= Katajanokan Laituri =

Katajanokan Laituri (Finnish for "The Katajanokka Pier") is a four-storey wooden office and hotel building in Katajanokka, Helsinki, Finland, completed in July 2024. The building hosts the head office of the company Stora Enso. It is one of the largest wooden buildings in the Helsinki City Centre. As well as the Stora Enso head office, the building hosts the restaurant Luppo, the hotel Pier 4 and cafés, restaurants and conference spaces. The building has a flat green roof with multiple plant species.

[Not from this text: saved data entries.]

/-- The illegal opcodes are exactly those R320 lists (its counts, marked as derived, are not stated). -/
def Obligations.IllegalOpcodesListed : Prop :=
  ∀ opc : Word, decode opc = none ↔
    (fieldOp opc = 0x0 ∧ opc ≠ 0x00E0 ∧ opc ≠ 0x00EE) ∨
    (fieldOp opc = 0x5 ∧ fieldN opc ≠ 0) ∨
    (fieldOp opc = 0x9 ∧ fieldN opc ≠ 0) ∨
    (fieldOp opc = 0x8 ∧ fieldN opc ∈ [8, 9, 10, 11, 12, 13, 15]) ∨
    (fieldOp opc = 0xE ∧ fieldKk opc ∉ [0x9E, 0xA1]) ∨
    (fieldOp opc = 0xF ∧ fieldKk opc ∉ [0x07, 0x0A, 0x15, 0x18, 0x1E, 0x29, 0x33, 0x55, 0x65])

/-! ### Register loads, arithmetic, logic, shifts, random -/

/-- R500 and R510. -/
def Obligations.LoadByteAndMove : Prop :=
  Decodes 0x6000 0xF000 (fun w => .ldByte (fieldX w) (fieldKk w)) ∧
  Decodes 0x8000 0xF00F (fun w => .ldReg (fieldX w) (fieldY w)) ∧
  ∀ (s : State) (x y : Reg) (kk : Byte),
    (∃ t, exec (.ldByte x kk) s = .next t ∧ t.getV x = kk ∧ OnlyChanges [] [x] s t) ∧
    (∃ t, exec (.ldReg x y) s = .next t ∧ t.getV x = s.getV y ∧ OnlyChanges [] [x] s t)

/-- R505: the sum modulo 256, and no flag: VF changes only as the named destination. -/
def Obligations.AddByteWrapsWithoutFlag : Prop :=
  Decodes 0x7000 0xF000 (fun w => .addByte (fieldX w) (fieldKk w)) ∧
  ∀ (s : State) (x : Reg) (kk : Byte),
    ∃ t, exec (.addByte x kk) s = .next t ∧ (t.getV x).toNat = ((s.getV x).toNat + kk.toNat) % 256 ∧
      OnlyChanges [] [x] s t

/-- R515, R520 and R525: bitwise OR, AND and XOR, with no flag. -/
def Obligations.LogicOperations : Prop :=
  Decodes 0x8001 0xF00F (fun w => .orReg (fieldX w) (fieldY w)) ∧
  Decodes 0x8002 0xF00F (fun w => .andReg (fieldX w) (fieldY w)) ∧
  Decodes 0x8003 0xF00F (fun w => .xorReg (fieldX w) (fieldY w)) ∧
  ∀ (s : State) (x y : Reg),
    (∃ t, exec (.orReg x y) s = .next t ∧ (t.getV x).toNat = (s.getV x).toNat ||| (s.getV y).toNat ∧
      OnlyChanges [] [x] s t) ∧
    (∃ t, exec (.andReg x y) s = .next t ∧ (t.getV x).toNat = (s.getV x).toNat &&& (s.getV y).toNat ∧
      OnlyChanges [] [x] s t) ∧
    (∃ t, exec (.xorReg x y) s = .next t ∧ (t.getV x).toNat = (s.getV x).toNat ^^^ (s.getV y).toNat ∧
      OnlyChanges [] [x] s t)

/-- R530: the sum modulo 256 and the carry, the carry written last, operands read before. -/
def Obligations.AddSetsCarry : Prop :=
  Decodes 0x8004 0xF00F (fun w => .addReg (fieldX w) (fieldY w)) ∧
  ∀ (s : State) (x y : Reg),
    ∃ t, exec (.addReg x y) s = .next t ∧
      t.getV vf = (if (s.getV x).toNat + (s.getV y).toNat > 255 then 1 else 0) ∧
      (x ≠ vf → (t.getV x).toNat = ((s.getV x).toNat + (s.getV y).toNat) % 256) ∧
      OnlyChanges [] [x, vf] s t

/-- R535 and R545: the difference modulo 256 and the not-borrow, the flag written last, operands read before. -/
def Obligations.SubtractSetsNotBorrow : Prop :=
  Decodes 0x8005 0xF00F (fun w => .sub (fieldX w) (fieldY w)) ∧
  Decodes 0x8007 0xF00F (fun w => .subn (fieldX w) (fieldY w)) ∧
  ∀ (s : State) (x y : Reg),
    (∃ t, exec (.sub x y) s = .next t ∧
      t.getV vf = (if (s.getV x).toNat ≥ (s.getV y).toNat then 1 else 0) ∧
      (x ≠ vf → ((t.getV x).toNat : Int) = (((s.getV x).toNat : Int) - (s.getV y).toNat) % 256) ∧
      OnlyChanges [] [x, vf] s t) ∧
    (∃ t, exec (.subn x y) s = .next t ∧
      t.getV vf = (if (s.getV y).toNat ≥ (s.getV x).toNat then 1 else 0) ∧
      (x ≠ vf → ((t.getV x).toNat : Int) = (((s.getV y).toNat : Int) - (s.getV x).toNat) % 256) ∧
      OnlyChanges [] [x, vf] s t)

/-- 8xy6 and 8xyE: the bit shifted out in VF and the shifted value in Vx; with x = 15 VF ends 0 and twice the old bit 7
(the spec's decision D18 on the order of the two writes). The y field is ignored. -/
def Obligations.ShiftsReadInOrder : Prop :=
  Decodes 0x8006 0xF00F (fun w => .shr (fieldX w)) ∧
  Decodes 0x800E 0xF00F (fun w => .shl (fieldX w)) ∧
  ∀ (s : State) (x : Reg),
    (∃ t, exec (.shr x) s = .next t ∧
      (x ≠ vf → (t.getV vf).toNat = (s.getV x).toNat % 2 ∧ (t.getV x).toNat = (s.getV x).toNat / 2) ∧
      (x = vf → t.getV vf = 0) ∧
      OnlyChanges [] [x, vf] s t) ∧
    (∃ t, exec (.shl x) s = .next t ∧
      (x ≠ vf → (t.getV vf).toNat = (s.getV x).toNat / 128 ∧ (t.getV x).toNat = 2 * (s.getV x).toNat % 256) ∧
      (x = vf → (t.getV vf).toNat = 2 * ((s.getV x).toNat / 128)) ∧
      OnlyChanges [] [x, vf] s t)

/-- R560: the random byte of the step AND kk: the host's byte where it has said one; whatever the byte, no bit outside kk
is set. -/
def Obligations.RandomAndMask : Prop :=
  Decodes 0xC000 0xF000 (fun w => .rnd (fieldX w) (fieldKk w)) ∧
  ∀ (s : State) (x : Reg) (kk : Byte),
    ∃ t, exec (.rnd x kk) s = .next t ∧
      (∀ r, s.randIn = some r → t.getV x = r &&& kk) ∧
      (∃ r : Byte, t.getV x = r &&& kk) ∧
      t.getV x &&& ~~~kk = 0 ∧
      OnlyChanges [] [x] s t

/-! ### Control flow -/

/-- R410: an absolute jump, to any address, odd ones included. -/
def Obligations.JumpAbsolute : Prop :=
  Decodes 0x1000 0xF000 (fun w => .jp (fieldNnn w)) ∧
  ∀ (s : State) (nnn : BitVec 12),
    ∃ t, exec (.jp nnn) s = .next t ∧ t.pc.toNat = nnn.toNat ∧ OnlyChanges [.pc] [] s t

/-- Bnnn: V0 plus the full 12-bit offset, with no mod (the spec's decision D1). -/
def Obligations.JumpIndexedByV0 : Prop :=
  Decodes 0xB000 0xF000 (fun w => .jpV0 (fieldNnn w)) ∧
  ∀ (s : State) (nnn : BitVec 12),
    ∃ t, exec (.jpV0 nnn) s = .next t ∧ t.pc.toNat = (s.getV 0).toNat + nnn.toNat ∧ OnlyChanges [.pc] [] s t

/-- 2nnn: with room on the stack, A + 2 is pushed and pc is nnn; with 16 addresses held, a StackOverflow fault (the
spec's decision D2). -/
def Obligations.CallPushesReturnAddress : Prop :=
  Decodes 0x2000 0xF000 (fun w => .call (fieldNnn w)) ∧
  ∀ (s : State) (nnn : BitVec 12),
    (s.sp.val < 16 → ∃ t, exec (.call nnn) s = .next t ∧ t.pc.toNat = nnn.toNat ∧ t.sp.val = s.sp.val + 1 ∧
      (∀ j : Fin 16, t.stack[j.val] = if j.val = s.sp.val then s.pc else s.stack[j.val]) ∧
      OnlyChanges [.pc, .stack] [] s t) ∧
    (s.sp.val = 16 → exec (.call nnn) s = .fault (.stackOverflow (s.pc - 2) (encode (.call nnn))))

/-- R400: with an address held, it is popped into pc and its slot kept; with none, a StackUnderflow fault. -/
def Obligations.ReturnPopsAddress : Prop :=
  Decodes 0x00EE 0xFFFF (fun _ => .ret) ∧
  ∀ s : State,
    (0 < s.sp.val → ∃ t, exec .ret s = .next t ∧ t.pc = s.stack[s.sp.val - 1] ∧ t.sp.val = s.sp.val - 1 ∧
      t.stack = s.stack ∧ OnlyChanges [.pc, .stack] [] s t) ∧
    (s.sp.val = 0 → exec .ret s = .fault (.stackUnderflow (s.pc - 2) 0x00EE))

/-- R440 and R445: skip when Vx is, or is not, kk. -/
def Obligations.SkipOnByte : Prop :=
  Decodes 0x3000 0xF000 (fun w => .seByte (fieldX w) (fieldKk w)) ∧
  Decodes 0x4000 0xF000 (fun w => .sneByte (fieldX w) (fieldKk w)) ∧
  ∀ (s : State) (x : Reg) (kk : Byte),
    (∃ t, exec (.seByte x kk) s = .next t ∧ t.pc = (if s.getV x = kk then s.pc + 2 else s.pc) ∧
      OnlyChanges [.pc] [] s t) ∧
    (∃ t, exec (.sneByte x kk) s = .next t ∧ t.pc = (if s.getV x = kk then s.pc else s.pc + 2) ∧
      OnlyChanges [.pc] [] s t)

/-- R450 and R455: skip when Vx is, or is not, Vy. -/
def Obligations.SkipOnRegister : Prop :=
  Decodes 0x5000 0xF00F (fun w => .seReg (fieldX w) (fieldY w)) ∧
  Decodes 0x9000 0xF00F (fun w => .sneReg (fieldX w) (fieldY w)) ∧
  ∀ (s : State) (x y : Reg),
    (∃ t, exec (.seReg x y) s = .next t ∧ t.pc = (if s.getV x = s.getV y then s.pc + 2 else s.pc) ∧
      OnlyChanges [.pc] [] s t) ∧
    (∃ t, exec (.sneReg x y) s = .next t ∧ t.pc = (if s.getV x = s.getV y then s.pc else s.pc + 2) ∧
      OnlyChanges [.pc] [] s t)

/-- The pc after each instruction, all 34 of them (R111, which the spec marks as derived from the instruction rules). -/
def Obligations.ProgramCounterAfterEachInstruction : Prop :=
  ∀ (s t : State) (i : Instr), s.Runs i → step s = .next t → s.PcAfter i t.pc.toNat

/-- A jump to its own address: the step completes and changes the timers alone, besides the bookkeeping of a completed
step (the spec's decision D21 names this the normal end of a run). -/
def Obligations.JumpToSelfHolds : Prop :=
  ∀ (s : State) (nnn : BitVec 12), s.Runs (.jp nnn) → nnn.toNat = s.pc.toNat →
    ∃ t, step s = .next t ∧
      t = { s with dt := tick s.dt, st := tick s.st, phase := .started, randIn := none, draws := s.draws + 1 } ∧
      t.Runs (.jp nnn)

/-! ### The index register and memory -/

/-- R610: I is nnn, for every nnn. -/
def Obligations.LoadIndex : Prop :=
  Decodes 0xA000 0xF000 (fun w => .ldI (fieldNnn w)) ∧
  ∀ (s : State) (nnn : BitVec 12),
    ∃ t, exec (.ldI nnn) s = .next t ∧ t.index.toNat = nnn.toNat ∧ OnlyChanges [.index] [] s t

/-- Fx1E: the sum is stored unchecked up to 0xFFFF, no flag; past it an IndexOverflow fault (the spec's decision D6). -/
def Obligations.AddToIndex : Prop :=
  Decodes 0xF01E 0xF0FF (fun w => .addI (fieldX w)) ∧
  ∀ (s : State) (x : Reg),
    (s.index.toNat + (s.getV x).toNat ≤ 0xFFFF → ∃ t, exec (.addI x) s = .next t ∧
      t.index.toNat = s.index.toNat + (s.getV x).toNat ∧ OnlyChanges [.index] [] s t) ∧
    (0xFFFF < s.index.toNat + (s.getV x).toNat → exec (.addI x) s =
      .fault (.indexOverflow (s.pc - 2) (encode (.addI x)) (s.index.toNat + (s.getV x).toNat)))

/-- Fx29: I is 0x050 + 5 * Vx, neither truncated nor masked (the spec's decision D19). -/
def Obligations.LoadGlyphAddress : Prop :=
  Decodes 0xF029 0xF0FF (fun w => .ldFont (fieldX w)) ∧
  ∀ (s : State) (x : Reg),
    ∃ t, exec (.ldFont x) s = .next t ∧ t.index.toNat = 0x050 + 5 * (s.getV x).toNat ∧ OnlyChanges [.index] [] s t

/-- Fx33: the three decimal digits at I, I + 1 and I + 2; a MemoryRange fault past 0xFFF (the spec's decision D5), a
LowWrite fault below 0x200 with LOW_WRITE = `fault` (its decision D4); I unchanged. -/
def Obligations.StoreDecimalDigits : Prop :=
  Decodes 0xF033 0xF0FF (fun w => .ldBcd (fieldX w)) ∧
  ∀ (s : State) (x : Reg), let a := s.index.toNat
    (a + 3 ≤ 4096 → (0x200 ≤ a ∨ s.params.lowWrite = .write) → ∃ t, exec (.ldBcd x) s = .next t ∧
      (t.memRead a).toNat = (s.getV x).toNat / 100 ∧
      (t.memRead (a + 1)).toNat = (s.getV x).toNat / 10 % 10 ∧
      (t.memRead (a + 2)).toNat = (s.getV x).toNat % 10 ∧
      (∀ p, p < a ∨ a + 2 < p → t.memRead p = s.memRead p) ∧
      OnlyChanges [.mem] [] s t) ∧
    (4096 < a + 3 → exec (.ldBcd x) s = .fault (.memoryRange (s.pc - 2) (encode (.ldBcd x)) a 3)) ∧
    (a < 0x200 → s.params.lowWrite = .fault →
      exec (.ldBcd x) s = .fault (.lowWrite (s.pc - 2) (encode (.ldBcd x)) a 3))

/-- Fx55: V0 to Vx at I on, every other byte kept; the faults of the decisions D5 and D4; I unchanged. -/
def Obligations.StoreRegisters : Prop :=
  Decodes 0xF055 0xF0FF (fun w => .store (fieldX w)) ∧
  ∀ (s : State) (x : Reg), let a := s.index.toNat
    (a + x.val + 1 ≤ 4096 → (0x200 ≤ a ∨ s.params.lowWrite = .write) → ∃ t, exec (.store x) s = .next t ∧
      (∀ k : Fin 16, k ≤ x → t.memRead (a + k.val) = s.getV k) ∧
      (∀ p, p < a ∨ a + x.val < p → t.memRead p = s.memRead p) ∧
      OnlyChanges [.mem] [] s t) ∧
    (4096 < a + x.val + 1 →
      exec (.store x) s = .fault (.memoryRange (s.pc - 2) (encode (.store x)) a (x.val + 1))) ∧
    (a < 0x200 → s.params.lowWrite = .fault →
      exec (.store x) s = .fault (.lowWrite (s.pc - 2) (encode (.store x)) a (x.val + 1)))

/-- Fx65: V0 to Vx from the bytes at I on, the registers above x kept; the fault of the decision D5; I unchanged. -/
def Obligations.LoadRegisters : Prop :=
  Decodes 0xF065 0xF0FF (fun w => .load (fieldX w)) ∧
  ∀ (s : State) (x : Reg), let a := s.index.toNat
    (a + x.val + 1 ≤ 4096 → ∃ t, exec (.load x) s = .next t ∧
      (∀ k : Fin 16, t.getV k = if k ≤ x then s.memRead (a + k.val) else s.getV k) ∧
      OnlyChanges [] ((List.finRange 16).filter (fun k => decide (k ≤ x))) s t) ∧
    (4096 < a + x.val + 1 →
      exec (.load x) s = .fault (.memoryRange (s.pc - 2) (encode (.load x)) a (x.val + 1)))

/-- `index.load` never faults: no step and no instruction raises IndexRange (the spec marks this as derived). -/
def Obligations.IndexRangeUnreachable : Prop :=
  (∀ (i : Instr) (s : State) (pc opc : Word) (value : Nat), exec i s ≠ .fault (.indexRange pc opc value)) ∧
  (∀ (s : State) (pc opc : Word) (value : Nat), step s ≠ .fault (.indexRange pc opc value))

/-! ### Timers and keypad -/

/-- R710, R715 and R720: the transfers, and what the step that runs them leaves once the timers have ticked. -/
def Obligations.TimerTransfers : Prop :=
  Decodes 0xF007 0xF0FF (fun w => .ldFromDt (fieldX w)) ∧
  Decodes 0xF015 0xF0FF (fun w => .ldDt (fieldX w)) ∧
  Decodes 0xF018 0xF0FF (fun w => .ldSt (fieldX w)) ∧
  (∀ (s : State) (x : Reg),
    (∃ t, exec (.ldFromDt x) s = .next t ∧ t.getV x = s.dt ∧ OnlyChanges [] [x] s t) ∧
    (∃ t, exec (.ldDt x) s = .next t ∧ t.dt = s.getV x ∧ OnlyChanges [.dt] [] s t) ∧
    (∃ t, exec (.ldSt x) s = .next t ∧ t.st = s.getV x ∧ OnlyChanges [.st] [] s t)) ∧
  (∀ (s : State) (x : Reg),
    (s.Runs (.ldFromDt x) → ∃ t, step s = .next t ∧ t.getV x = s.dt ∧ t.dt.toNat = s.dt.toNat - 1) ∧
    (s.Runs (.ldDt x) → ∃ t, step s = .next t ∧ t.dt.toNat = (s.getV x).toNat - 1) ∧
    (s.Runs (.ldSt x) → ∃ t, step s = .next t ∧ t.st.toNat = (s.getV x).toNat - 1))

The building is made of light-coloured wood and has a curved shape.

==History==
In 2020, the insurance company Varma started building a new wooden building called Katajanokan Laituri in Katajanokka, which would include the Stora Enso head office as well as other offices, a hotel and public spaces open to the citizens. The designer of the building was chosen with an international competition, which was won by Anttinen Oiva Arkkitehdit. The pillar shaft chassis of the building was made of laminated veneer lumber and its internal structures were made of cross-laminated timber.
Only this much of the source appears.